(Collected data entries)
-- ==== Sys2Proof/Certificates/Slice0/Obligations.lean ====
section
/-! DEFINITION. The statements for the provers, one for each obligation of OBLIGATIONS.json. -/

open Sys2Proof Sys2Proof.Machine

/-! ## Uniform instructions -/

/-- R292: the ten arithmetic instructions complete with the stated result (R291: registers or pairs; R32: s63 discards). -/
def Obligations.UniformArithmetic : Prop :=
  ∀ (sb : Bool) (d a b : BitVec 6) (w : Bool),
    let x (c : Iss) (s : State) : Nat := s.ureg c.gid w a
    let y (c : Iss) (s : State) : Nat := s.ureg c.gid w b
    let n (c : Iss) (s : State) : Nat := (s.sreg c.gid b.toNat).toNat
    let wd : Nat := if w then 64 else 32
    let done (i : Instr) (r : Iss → State → Nat) : Prop := Completes i (fun _ _ => True) (UniformResult w d r)
    done (.sadd sb d a b w) (fun c s => (x c s + y c s) % 2 ^ wd) ∧
    done (.ssub sb d a b w) (fun c s => wrap wd ((x c s : Int) - (y c s : Int))) ∧
    done (.smul sb d a b false false w) (fun c s => x c s * y c s % 2 ^ wd) ∧
    done (.smul sb d a b false true w) (fun c s => x c s * y c s / 2 ^ 32 % 2 ^ 32) ∧
    done (.smul sb d a b true true w) (fun c s => wrap 32 (sext 32 (x c s) * sext 32 (y c s) / 2 ^ 32)) ∧
    done (.sand sb d a b w) (fun c s => x c s &&& y c s) ∧
    done (.sor sb d a b w) (fun c s => x c s ||| y c s) ∧
    done (.sxor sb d a b w) (fun c s => x c s ^^^ y c s) ∧
    done (.sshl sb d a b w) (fun c s => x c s * 2 ^ n c s % 2 ^ wd) ∧
    done (.sshr sb d a b false w) (fun c s => x c s / 2 ^ n c s) ∧
    done (.sshr sb d a b true w) (fun c s => wrap wd (sext wd (x c s) / 2 ^ n c s)) ∧
    done (.smin sb d a b false w) (fun c s => min (x c s) (y c s)) ∧
    done (.smin sb d a b true w) (fun c s => wrap wd (min (sext wd (x c s)) (sext wd (y c s)))) ∧
    done (.smax sb d a b false w) (fun c s => max (x c s) (y c s)) ∧
    done (.smax sb d a b true w) (fun c s => wrap wd (max (sext wd (x c s)) (sext wd (y c s)))) ∧
    encodeBytes (.sadd false 4 5 6 false) = [0xC0, 0x28, 0x08, 0x01]

/-- R293, R294, R295: comparison, selection, logic of predicates, and the immediate forms complete with the stated result. -/
def Obligations.UniformMoves : Prop :=
  ∀ (sb : Bool) (d a b : BitVec 6) (qd qa qb : BitVec 3) (w sgn : Bool) (i : BitVec 17) (h : BitVec 16) (tt : BitVec 4),
    let wd : Nat := if w then 64 else 32
    let x (c : Iss) (s : State) : Int := if sgn then sext wd (s.ureg c.gid w a) else s.ureg c.gid w a
    let y (c : Iss) (s : State) : Int := if sgn then sext wd (s.ureg c.gid w b) else s.ureg c.gid w b
    let cmp (k : BitVec 3) (r : Iss → State → Bool) : Prop := Completes (.scmp sb qd a b w sgn k) (fun _ _ => True) (PredicateResult qd r)
    let imm (j : Instr) (f : BitVec 32 → BitVec 32) : Prop :=
      Completes j (fun _ _ => True) (UniformResult false d fun c s => (f (s.sreg c.gid d.toNat)).toNat)
    cmp 0 (fun c s => x c s = y c s) ∧ cmp 1 (fun c s => x c s ≠ y c s) ∧ cmp 2 (fun c s => x c s < y c s) ∧
    cmp 3 (fun c s => x c s ≤ y c s) ∧ cmp 4 (fun c s => x c s > y c s) ∧ cmp 5 (fun c s => x c s ≥ y c s) ∧
    Completes (.ssel sb d a b qa) (fun _ _ => True) (UniformResult false d fun c s =>
      (if c.grp.qreg qa.toNat then s.sreg c.gid a.toNat else s.sreg c.gid b.toNat).toNat) ∧
    Completes (.qlog sb qd qa qb tt) (fun _ _ => True) (PredicateResult qd fun c _ =>
      tt.toNat.testBit (2 * (c.grp.qreg qa.toNat).toNat + (c.grp.qreg qb.toNat).toNat)) ∧
    imm (.saddi sb d i) (fun v => v + i.signExtend 32) ∧
    imm (.smovi sb d i) (fun _ => i.signExtend 32) ∧
    imm (.smovh sb d h) (fun v => h ++ v.setWidth 16) ∧
    imm (.sandi sb d i) (fun v => v &&& i.signExtend 32) ∧
    imm (.sori sb d i) (fun v => v ||| i.signExtend 32) ∧
    imm (.sxori sb d i) (fun v => v ^^^ i.signExtend 32)

/-- R289, R290, R296, R233: MOVS writes the special register of each selector, 0x10 and 0x12 latch the high half; SETS writes GTTHR; SFMT changes the
issuing split's fmt. -/
def Obligations.SpecialRegisters : Prop :=
  (∀ (sb : Bool) (d : BitVec 6) (e : BitVec 8 × (Iss → State → BitVec 32)), e ∈
    ([(0x01, fun c _ => word c.grp.gidx),
      (0x02, fun c _ => word (c.blk.linear % max c.lau.gridx 1)),
      (0x03, fun c _ => word (c.blk.linear / max c.lau.gridx 1 % max c.lau.gridy 1)),
      (0x04, fun c _ => word (c.blk.linear / max c.lau.gridx 1 / max c.lau.gridy 1)),
      (0x05, fun c _ => word c.lau.gridx), (0x06, fun c _ => word c.lau.gridy), (0x07, fun c _ => word c.lau.gridz),
      (0x08, fun c _ => word (c.core % 64)), (0x09, fun c _ => word (clusterOf c.core % 8)), (0x0A, fun c _ => word (dieOf c.core)),
      (0x0B, fun c _ => word (c.blk.linear / max c.lau.team 1)), (0x0C, fun c _ => word c.lau.width), (0x0D, fun c _ => word c.slot),
      (0x0E, fun c s => s.icountOf c.slot), (0x0F, fun c _ => word (c.blk.linear % max c.lau.team 1)),
      (0x11, fun c _ => c.grp.cychi), (0x13, fun c _ => c.grp.gthi), (0x14, fun _ s => word s.dev.window), (0x15, fun c _ => c.grp.thandle),
      (0x16, fun c _ => word c.grp.depth), (0x17, fun _ s => word s.dev.point), (0x18, fun c s => word (s.usable (clusterOf c.core))),
      (0x19, fun c _ => word c.lau.ctx), (0x1A, fun c _ => word c.lau.inc), (0x1B, fun c _ => word c.blk.lid),
      (0x1C, fun c _ => c.grp.flags.setWidth 32), (0x1D, fun c _ => c.grp.gtthr), (0x1E, fun c _ => c.sp.fmt)] :
      List (BitVec 8 × (Iss → State → BitVec 32))) →
    Completes (.movs sb d e.1) (fun _ _ => True) (UniformResult false d fun c s => (e.2 c s).toNat)) ∧
  (∀ (sb : Bool) (d : BitVec 6), Completes (.movs sb d 0x10) (fun _ _ => True) fun c s t =>
    WroteU c.gid false d (s.dev.cycle.toNat % 2 ^ 32) s t ∧ MovedTo c c.next s t ∧
    GroupIs c { c.grp with cychi := BitVec.ofNat 32 (s.dev.cycle.toNat / 2 ^ 32) } s t ∧
    SameBut [Tab.splits.num, Tab.sregs.num, Tab.groups.num] s t ∧ SameMemory s t) ∧
  (∀ (sb : Bool) (d : BitVec 6), Completes (.movs sb d 0x12) (fun _ _ => True) fun c s t =>
    WroteU c.gid false d (s.groupTimer c.grp % 2 ^ 32) s t ∧ MovedTo c c.next s t ∧
    GroupIs c { c.grp with gthi := word (s.groupTimer c.grp / 2 ^ 32) } s t ∧
    SameBut [Tab.splits.num, Tab.sregs.num, Tab.groups.num] s t ∧ SameMemory s t) ∧
  (∀ (sb : Bool) (d : BitVec 6), Completes (.sets sb d 0x1D) (fun _ _ => True) fun c s t =>
    GroupIs c { c.grp with gtthr := s.sreg c.gid d.toNat } s t ∧ MovedTo c c.next s t ∧
    SameBut [Tab.splits.num, Tab.groups.num] s t ∧ SameMemory s t) ∧
  (∀ (sb : Bool) (a : BitVec 6) (f : BitVec 5),
    let v (c : Iss) (s : State) : BitVec 32 :=
      if f = 0 then s.sreg c.gid a.toNat else if f = 1 then c.sp.fmt ||| s.sreg c.gid a.toNat else c.sp.fmt &&& ~~~(s.sreg c.gid a.toNat)
    Completes (.sfmt sb a f) (fun c s => (v c s).toNat < 2 ^ 24 ∧ (v c s).toNat / 2 ^ 10 % 4 ≠ 3) fun c s t =>
      SplitIs c { c.past s with fmt := v c s } s t ∧ SameBut [Tab.splits.num] s t ∧ SameMemory s t)

/-! ## Control flow -/

/-- R297, R298: the branches, calls and jumps that do not divide a split go to their target, or past themselves. -/
def Obligations.Jumps : Prop :=
  ∀ (sb neg : Bool) (g : BitVec 3) (o : BitVec 19) (a : BitVec 6),
    let target (c : Iss) : BitVec 32 := c.sp.pc + 4 * o.signExtend 32
    let inside (c : Iss) (t : BitVec 32) : Prop := t.toNat % 4 = 0 ∧ t.toNat < c.lau.textSize
    let holds (c : Iss) : Prop := c.grp.qreg g.toNat ≠ neg
    let lanes (c : Iss) (s : State) : BitVec 64 := c.sp.mask &&& (if neg then ~~~(s.preg c.gid g.toNat) else s.preg c.gid g.toNat)
    Completes (.bra sb g neg o) (fun c _ => ¬ holds c) (JumpResult fun c _ => c.sp.pc + 4) ∧
    Completes (.bra sb g neg o) (fun c _ => holds c ∧ inside c (target c)) (JumpResult fun c _ => target c) ∧
    Completes (.call sb g neg o) (fun c _ => ¬ holds c) (JumpResult fun c _ => c.sp.pc + 4) ∧
    Completes (.call sb g neg o) (fun c _ => holds c ∧ inside c (target c)) (fun c s t =>
      MovedTo c (target c) s t ∧ WroteU c.gid false 62 (c.sp.pc + 4).toNat s t ∧ SameBut [Tab.splits.num, Tab.sregs.num] s t ∧ SameMemory s t) ∧
    Completes (.ret sb) (fun c s => inside c (s.sreg c.gid 62)) (JumpResult fun c s => s.sreg c.gid 62) ∧
    Completes (.jmpi sb a) (fun c s => inside c (s.sreg c.gid a.toNat)) (JumpResult fun c s => s.sreg c.gid a.toNat) ∧
    Completes (.brp sb g neg o) (fun c s => lanes c s = 0) (JumpResult fun c _ => c.sp.pc + 4) ∧
    Completes (.brp sb g neg o) (fun c s => lanes c s ≠ 0 ∧ lanes c s = c.sp.mask ∧ inside c (target c)) (JumpResult fun c _ => target c)

/-- R280: a BRP whose guard holds in some lanes only divides its split when a split number and a join entry are free: the issuing split keeps the
fall-through lanes at PC + 4, the lowest free number takes the others at the target with a copy of the fmt, both take J := M, and the lowest free join
entry holds the old J.
And R281: a split that waits alone at a RECV passes it; two that wait at the same place with one J become one split, which undoes the divergence when
its mask is J and goes on. -/
def Obligations.DivergenceAndMerging : Prop :=
  (∀ (sb neg : Bool) (g : BitVec 3) (o : BitVec 19) (n e : Nat),
      let target (c : Iss) : BitVec 32 := c.sp.pc + 4 * o.signExtend 32
      let lanes (c : Iss) (s : State) : BitVec 64 := c.sp.mask &&& (if neg then ~~~(s.preg c.gid g.toNat) else s.preg c.gid g.toNat)
      Completes (.brp sb g neg o)
        (fun c s => lanes c s ≠ 0 ∧ lanes c s ≠ c.sp.mask ∧ (target c).toNat < c.lau.textSize ∧ (target c).toNat % 4 = 0 ∧ c.n < 4 ∧
          n < 4 ∧ s.split? c.gid n = none ∧ (∀ m < n, s.split? c.gid m ≠ none) ∧
          e < 3 ∧ c.grp.join e = none ∧ (∀ m < e, c.grp.join m ≠ none))
        fun c s t =>
          (∃ y z, t.split? c.gid c.n = some y ∧ t.split? c.gid n = some z ∧
            y.mask = c.sp.mask &&& ~~~(lanes c s) ∧ y.pc = c.sp.pc + 4 ∧ y.j = c.sp.mask ∧ y.fmt = c.sp.fmt ∧ y.wait = .ready ∧
            z.mask = lanes c s ∧ z.pc = target c ∧ z.j = c.sp.mask ∧ z.fmt = c.sp.fmt ∧ z.wait = .ready ∧ z.stack = [] ∧ z.outs = y.outs) ∧
          GroupIs c (c.grp.setJoin e (some { oldJ := c.sp.j, oldEnt := c.sp.jent })) s t ∧
          SameAt .splits (fun k => k = c.key ∨ k = splitKey c.gid n) s t ∧ SameBut [Tab.splits.num, Tab.groups.num] s t ∧ SameMemory s t) ∧
  ((∀ (g n : Nat) (y : Split) (c : Iss), Becomes (.recvResolve g)
      (fun s => s.stopping g = false ∧ (∀ m, s.held g m = false) ∧ n < 4 ∧ s.split? g n = some y ∧ (∀ m, m < 4 → m ≠ n → s.split? g m = none) ∧
        y.wait = .recv ∧ y.stack = [] ∧ y.jent = none ∧ Iss.of s g n (.recv false 0) = some c)
      fun s => Tab.splits.put (splitKey g n) (c.past s) s) ∧
    (∀ (g n m e : Nat) (x : Group) (y z : Split) (k : JoinEnt), Occurs (.recvResolve g)
      (fun s => s.stopping g = false ∧ (∀ m, s.held g m = false) ∧ n < m ∧ m < 4 ∧ s.group? g = some x ∧ s.split? g n = some y ∧ s.split? g m = some z ∧
        (∀ i, i < 4 → i ≠ n → i ≠ m → s.split? g i = none) ∧ y.wait = .recv ∧ z.wait = .recv ∧ y.stack = [] ∧ z.stack = [] ∧
        z.pc = y.pc ∧ z.j = y.j ∧ y.jent = some e ∧ z.jent = some e ∧ y.mask ||| z.mask = y.j &&& x.live ∧ x.join e = some k ∧ k.oldEnt = none ∧
        s.opsOf g = [] ∧ (s.block? x.bid).isSome ∧ ((s.block? x.bid).bind fun b => s.launch? b.lid).isSome)
      fun s t =>
        (∃ u, t.split? g n = some u ∧ u.mask = y.mask ||| z.mask ∧ u.pc = y.pc + 4 ∧ u.j = k.oldJ ∧ u.jent = none ∧ u.wait = .ready ∧
          u.fmt = lowFmt (y.mask, y.fmt) (z.mask, z.fmt)) ∧
        (∀ i, i < 4 → i ≠ n → t.split? g i = none) ∧ t.group? g = some (x.setJoin e none) ∧
        SameAt .splits (fun k => k = splitKey g n ∨ k = splitKey g m) s t ∧ SameAt .groups (· = g) s t ∧
        SameBut [Tab.splits.num, Tab.groups.num] s t ∧ SameMemory s t))

/-- R281, R284, R296, R299, R427: NOP, SLEEP, YIELD, RECV, WAITC and DBGMARK do to the issuing split what the rules say, and nothing else. -/
def Obligations.SplitControl : Prop :=
  (∀ sb : Bool, Completes (.nop sb) (fun _ _ => True) (JumpResult fun c _ => c.sp.pc + 4)) ∧
  (∀ (sb : Bool) (n : BitVec 20), Completes (.sleep sb n) (fun _ _ => n ≠ 0) fun c s t =>
    SplitIs c { c.past s with wait := .sleep (s.dev.cycle.toNat + n.toNat) } s t ∧ SameBut [Tab.splits.num] s t ∧ SameMemory s t) ∧
  (∀ sb : Bool, Completes (.sleep sb 0) (fun _ _ => True) (JumpResult fun c _ => c.sp.pc + 4)) ∧
  (∀ sb : Bool, Completes (.yield sb) (fun _ _ => True) fun c s t =>
    SplitIs c { c.past s with wait := .yield } s t ∧ SameBut [Tab.splits.num] s t ∧ SameMemory s t) ∧
  (∀ (sb : Bool) (k : BitVec 16), Completes (.recv sb k) (fun c _ => c.sp.stack = []) fun c s t =>
    SplitIs c { c.sp with wait := .recv } s t ∧ SameTables [Tab.splits.num] s t ∧ SameMemory s t ∧
    t.dev = { s.dev with due := s.dev.due ++ [.recvResolve c.gid] }) ∧
  (∀ (sb : Bool) (k : BitVec 16) (below : List StackEnt) (e : StackEnt), Completes (.recv sb k)
    (fun c _ => c.sp.stack = below ++ [e] ∧ e.state = .unserved ∧ e.mask ≠ 0 ∧ c.sp.outs = []) fun c s t =>
    SplitIs c { c.past s with mask := e.mask, fmt := e.fmt, pc := e.pc,
                              stack := below ++ [{ mask := c.sp.mask, fmt := c.sp.fmt, pc := c.sp.pc, token := k, state := .waiting,
                                                   since := s.us, told := false }] } s t ∧
    SameBut [Tab.splits.num] s t ∧ SameMemory s t) ∧
  (∀ (sb : Bool) (p : BitVec 3) (n : BitVec 6), Completes (.waitc sb p n)
    (fun c s => c.sp.wait = .ready ∧ (63 ≤ (s.sreg c.gid n.toNat).toNat ∨ s.counter c.gid p.toNat ≤ (s.sreg c.gid n.toNat).toNat))
    (JumpResult fun c _ => c.sp.pc + 4)) ∧
  (∀ (sb : Bool) (v : BitVec 16), Completes (.dbgmark sb v) (fun c s => (s.ctx c.lau.ctx).tracing = false) fun c s t =>
    let x := s.ctx c.lau.ctx
    let up (k : Nat) (n : BitVec 32) : BitVec 32 := if x.pmatch.extractLsb' (16 * k) 16 = v then n + 1 else n
    (∀ k, t.ctx k = if k = c.lau.ctx then { x with prog0 := up 0 x.prog0, prog1 := up 1 x.prog1, prog2 := up 2 x.prog2, prog3 := up 3 x.prog3 }
                    else s.ctx k) ∧
    MovedTo c (c.sp.pc + 4) s t ∧ SameBut [Tab.splits.num, Tab.ctxs.num] s t ∧ SameMemory s t) ∧
  (∀ (g n u : Nat) (y : Split), Becomes (.sleepEnd g n) (fun s => s.split? g n = some y ∧ y.wait = .sleep u ∧ u ≤ s.dev.cycle.toNat)
    fun s => Tab.splits.put (splitKey g n) { y with wait := if s.mustStop g n then .stopped else .ready } s)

● **Directions for this task**:
Lines from the one containing "(∀ (sb : Bool) (v" through the last line of the records, restated word for word: that is the whole response.

● **Written answer**:
  (∀ (sb : Bool) (v : BitVec 16), Completes (.dbgmark sb v) (fun c s => (s.ctx c.lau.ctx).tracing = false) fun c s t =>
    let x := s.ctx c.lau.ctx
    let up (k : Nat) (n : BitVec 32) : BitVec 32 := if x.pmatch.extractLsb' (16 * k) 16 = v then n + 1 else n
    (∀ k, t.ctx k = if k = c.lau.ctx then { x with prog0 := up 0 x.prog0, prog1 := up 1 x.prog1, prog2 := up 2 x.prog2, prog3 := up 3 x.prog3 }
                    else s.ctx k) ∧
    MovedTo c (c.sp.pc + 4) s t ∧ SameBut [Tab.splits.num, Tab.ctxs.num] s t ∧ SameMemory s t) ∧
  (∀ (g n u : Nat) (y : Split), Becomes (.sleepEnd g n) (fun s => s.split? g n = some y ∧ y.wait = .sleep u ∧ u ≤ s.dev.cycle.toNat)
    fun s => Tab.splits.put (splitKey g n) { y with wait := if s.mustStop g n then .stopped else .ready } s)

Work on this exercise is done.